-- ==== Sys2Proof/Machine/Control.lean ====
section
/-! DEFINITION. Control-transfer instructions (spec/42_control_transfer.md R170 to R178). -/

namespace Sys2Proof.Machine

/-- A conditional branch with the condition `taken` (R170, R171): predicted at Issue, which moves `pc`
the predicted way (R213), resolved at Execute (R240), checked at Commit (R263). -/
def branching (i : Instr) (rs1 rs2 : Reg) (imm : Word) (taken : Word → Word → Bool) (s : State) :
    Host.Outcome State Fault Refusal :=
  match s.stage with
  | .reference =>
    .next (s.setPc (if taken (s.readReg rs1) (s.readReg rs2) then branchTarget s.pc imm
      else fallThrough s.pc))
  | .issue k =>
    .next (s.issue i k (s.bp.predict s.pc)
      (if s.bp.predict s.pc then branchTarget s.pc imm else fallThrough s.pc))
  | .execute p k => .next (s.completeBranch p k taken imm)
  | .commit => .next s.commitBranch

/-- R170. -/
def execBeq (rs1 rs2 : Reg) (imm : Word) (s : State) : Host.Outcome State Fault Refusal :=
  branching (.beq rs1 rs2 imm) rs1 rs2 imm takenBeq s

/-- R171. -/
def execBne (rs1 rs2 : Reg) (imm : Word) (s : State) : Host.Outcome State Fault Refusal :=
  branching (.bne rs1 rs2 imm) rs1 rs2 imm takenBne s

/-- R172: `pc + imm`, no link value, `rd` ignored. -/
def execJal (rd : Reg) (imm : Word) (s : State) : Host.Outcome State Fault Refusal :=
  inert (.jal rd imm) (branchTarget s.pc imm) s

/-- R173: as `NOP`. Under `JALR_MODE = refuse` a program that holds one never starts (R122, R329): the
sequential reading refuses it by name, and the stages are never reached (log 18). -/
def execJalr (rd rs1 : Reg) (imm : Word) (s : State) : Host.Outcome State Fault Refusal :=
  if s.stage = .reference ∧ s.cfg.jalrMode = .refuse then .refused (.jalrReserved s.pc)
  else inert (.jalr rd rs1 imm) (fallThrough s.pc) s

end Sys2Proof.Machine
end

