/-! ### setPool -/

@[simp] theorem State.setPool_cfg (p : PoolId) (l : List Station) : (s.setPool p l).cfg = s.cfg := by cases p <;> rfl
@[simp] theorem State.setPool_program (p : PoolId) (l : List Station) : (s.setPool p l).program = s.program := by cases p <;> rfl
@[simp] theorem State.setPool_arf (p : PoolId) (l : List Station) : (s.setPool p l).arf = s.arf := by cases p <;> rfl
@[simp] theorem State.setPool_rat (p : PoolId) (l : List Station) : (s.setPool p l).rat = s.rat := by cases p <;> rfl
@[simp] theorem State.setPool_pc (p : PoolId) (l : List Station) : (s.setPool p l).pc = s.pc := by cases p <;> rfl
@[simp] theorem State.setPool_nextTag (p : PoolId) (l : List Station) : (s.setPool p l).nextTag = s.nextTag := by cases p <;> rfl
@[simp] theorem State.setPool_rob (p : PoolId) (l : List Station) : (s.setPool p l).rob = s.rob := by cases p <;> rfl
@[simp] theorem State.setPool_lsq (p : PoolId) (l : List Station) : (s.setPool p l).lsq = s.lsq := by cases p <;> rfl
@[simp] theorem State.setPool_l1i (p : PoolId) (l : List Station) : (s.setPool p l).l1i = s.l1i := by cases p <;> rfl
@[simp] theorem State.setPool_l1d (p : PoolId) (l : List Station) : (s.setPool p l).l1d = s.l1d := by cases p <;> rfl
@[simp] theorem State.setPool_bp (p : PoolId) (l : List Station) : (s.setPool p l).bp = s.bp := by cases p <;> rfl
@[simp] theorem State.setPool_mem (p : PoolId) (l : List Station) : (s.setPool p l).mem = s.mem := by cases p <;> rfl
@[simp] theorem State.setPool_counters (p : PoolId) (l : List Station) : (s.setPool p l).counters = s.counters := by cases p <;> rfl
@[simp] theorem State.setPool_fault (p : PoolId) (l : List Station) : (s.setPool p l).fault = s.fault := by cases p <;> rfl
@[simp] theorem State.setPool_log (p : PoolId) (l : List Station) : (s.setPool p l).log = s.log := by cases p <;> rfl
@[simp] theorem State.setPool_stage (p : PoolId) (l : List Station) : (s.setPool p l).stage = s.stage := by cases p <;> rfl

/-! ### setStation -/

@[simp] theorem State.setStation_cfg (p : PoolId) (k : Nat) (st : Station) : (s.setStation p k st).cfg = s.cfg := by cases p <;> rfl
@[simp] theorem State.setStation_program (p : PoolId) (k : Nat) (st : Station) : (s.setStation p k st).program = s.program := by cases p <;> rfl
@[simp] theorem State.setStation_arf (p : PoolId) (k : Nat) (st : Station) : (s.setStation p k st).arf = s.arf := by cases p <;> rfl
@[simp] theorem State.setStation_rat (p : PoolId) (k : Nat) (st : Station) : (s.setStation p k st).rat = s.rat := by cases p <;> rfl
@[simp] theorem State.setStation_pc (p : PoolId) (k : Nat) (st : Station) : (s.setStation p k st).pc = s.pc := by cases p <;> rfl
@[simp] theorem State.setStation_nextTag (p : PoolId) (k : Nat) (st : Station) : (s.setStation p k st).nextTag = s.nextTag := by cases p <;> rfl
@[simp] theorem State.setStation_rob (p : PoolId) (k : Nat) (st : Station) : (s.setStation p k st).rob = s.rob := by cases p <;> rfl
@[simp] theorem State.setStation_lsq (p : PoolId) (k : Nat) (st : Station) : (s.setStation p k st).lsq = s.lsq := by cases p <;> rfl
@[simp] theorem State.setStation_l1i (p : PoolId) (k : Nat) (st : Station) : (s.setStation p k st).l1i = s.l1i := by cases p <;> rfl
@[simp] theorem State.setStation_l1d (p : PoolId) (k : Nat) (st : Station) : (s.setStation p k st).l1d = s.l1d := by cases p <;> rfl
@[simp] theorem State.setStation_bp (p : PoolId) (k : Nat) (st : Station) : (s.setStation p k st).bp = s.bp := by cases p <;> rfl
@[simp] theorem State.setStation_mem (p : PoolId) (k : Nat) (st : Station) : (s.setStation p k st).mem = s.mem := by cases p <;> rfl
@[simp] theorem State.setStation_counters (p : PoolId) (k : Nat) (st : Station) : (s.setStation p k st).counters = s.counters := by cases p <;> rfl
@[simp] theorem State.setStation_fault (p : PoolId) (k : Nat) (st : Station) : (s.setStation p k st).fault = s.fault := by cases p <;> rfl
@[simp] theorem State.setStation_log (p : PoolId) (k : Nat) (st : Station) : (s.setStation p k st).log = s.log := by cases p <;> rfl
@[simp] theorem State.setStation_stage (p : PoolId) (k : Nat) (st : Station) : (s.setStation p k st).stage = s.stage := by cases p <;> rfl
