-- ==== Sys2Proof/Laws/DataInv.lean ====
section
/-! SUPPORT. What the queues hold, in terms of the sequential reading (`State.DataInv` of
Sys2Proof/Safety.lean), is kept by each part of Execute, where loads wait for older stores
(spec/20_memory.md R80). -/

namespace Sys2Proof.Machine

variable {s t : State}

/-! ## Reading the data -/

@[simp] theorem Data.runAll_nil (c : Config) (p : Program) (d : Data) : d.runAll c p [] = d := rfl

@[simp] theorem Data.runAll_cons (c : Config) (p : Program) (d : Data) (e : RobEntry) (l : List RobEntry) :
    d.runAll c p (e :: l) = (d.run c (instrAt p e.pc)).runAll c p l := rfl

theorem Data.runAll_append (c : Config) (p : Program) (d : Data) (l m : List RobEntry) :
    d.runAll c p (l ++ m) = (d.runAll c p l).runAll c p m := by
  simp [Data.runAll]

/-- The data depend on the addresses of the entries alone. -/
theorem Data.runAll_congr (c : Config) (p : Program) (d : Data) {l m : List RobEntry}
    (h : l.map (·.pc) = m.map (·.pc)) : d.runAll c p l = d.runAll c p m := by
  have : ∀ l : List RobEntry, d.runAll c p l = (l.map (·.pc)).foldl (fun d a => d.run c (instrAt p a)) d := by
    intro l; simp [Data.runAll, List.foldl_map]
  rw [this, this, h]

/-- A register that an instruction does not write keeps its value; one it writes takes the result. -/
theorem Data.run_read (c : Config) (d : Data) (i : Instr) (r : Reg) :
    (d.run c i).read r =
      if i.rd = r ∧ r ≠ 0 ∧ i.op.writesReg = true then d.value c i else d.read r := by
  unfold Data.run Data.read
  by_cases h0 : r = 0
  · simp [h0]
  · by_cases hw : i.op.writesReg = true ∧ i.rd ≠ 0
    · simp only [h0, if_false, hw, and_self, if_true, ne_eq, not_false_eq_true, and_true]
      by_cases hr : i.rd = r
      · subst hr; simp
      · have : (i.rd : Nat) ≠ (r : Nat) := fun hv => hr (Fin.ext hv)
        simp [hr, this]
    · have : ¬ (i.rd = r ∧ r ≠ 0 ∧ i.op.writesReg = true) := by
        rintro ⟨rfl, h1, h2⟩; exact hw ⟨h2, h1⟩
      simp only [h0, if_false, hw, this]

/-- A list of instructions none of which writes `r` keeps `r`. -/
theorem Data.runAll_read (c : Config) (p : Program) (r : Reg) (l : List RobEntry) (d : Data)
    (h : ∀ e ∈ l, ¬ ((instrAt p e.pc).rd = r ∧ r ≠ 0 ∧ (instrAt p e.pc).op.writesReg = true)) :
    (d.runAll c p l).read r = d.read r := by
  induction l generalizing d with
  | nil => rfl
  | cons e l ih =>
    rw [Data.runAll_cons, ih _ fun e he => h e (List.mem_cons_of_mem _ he), Data.run_read,
      if_neg (h e List.mem_cons_self)]

/-- A list of instructions without a store keeps memory. -/
theorem Data.runAll_mem (c : Config) (p : Program) (l : List RobEntry) (d : Data)
    (h : ∀ e ∈ l, (instrAt p e.pc).op ≠ .sw) : (d.runAll c p l).mem = d.mem := by
  induction l generalizing d with
  | nil => rfl
  | cons e l ih =>
    rw [Data.runAll_cons, ih _ fun e he => h e (List.mem_cons_of_mem _ he)]
    simp [Data.run, h e List.mem_cons_self]

/-- In a list of rising tags, the entries before a tag that stands in it are those in front of it. -/
theorem filter_before {l m : List RobEntry} {e : RobEntry}
    (h : (l ++ e :: m).Pairwise fun a b => a.tag < b.tag) :
    (l ++ e :: m).filter (fun x => x.tag < e.tag) = l := by
  rw [List.pairwise_append] at h
  obtain ⟨-, h2, h3⟩ := h
  rw [List.filter_append, List.filter_eq_self.2, List.filter_eq_nil_iff.2, List.append_nil]
  · intro x hx
    rcases List.mem_cons.1 hx with rfl | hx
    · simp
    · have := (List.pairwise_cons.1 h2).1 x hx; simp; omega
  · intro x hx; simpa using h3 x hx e List.mem_cons_self

/-- The value of a register no entry before `x` writes is the committed one. -/
theorem State.DataInv.read_committed (h : s.DataInv) {r : Reg} {x : Nat}
    (hn : ∀ e ∈ s.rob, e.Writes r → x ≤ e.tag) : (s.dataBefore x).read r = s.data.read r := by
  refine Data.runAll_read _ _ _ _ _ fun e he => ?_
  obtain ⟨he, hx⟩ := List.mem_filter.1 he
  simp only [decide_eq_true_eq] at hx
  rintro ⟨h1, -, h3⟩
  obtain ⟨-, ho, hd⟩ := h.fetched e he
  have := hn e he ⟨hd ▸ h1, ho ▸ h3⟩
  omega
====================
### YOUR OBJECTIVE
All that is needed is the opening run of the data, given again exactly: please include every line from the first through the line with "A conditional branch", both ends kept.

### RESPONSE
-- ==== Sys2Proof/Machine/Control.lean ====
section
/-! DEFINITION. Control-transfer instructions (spec/42_control_transfer.md R170 to R178). -/

namespace Sys2Proof.Machine

/-- A conditional branch with the condition `taken` (R170, R171): predicted at Issue, which moves `pc`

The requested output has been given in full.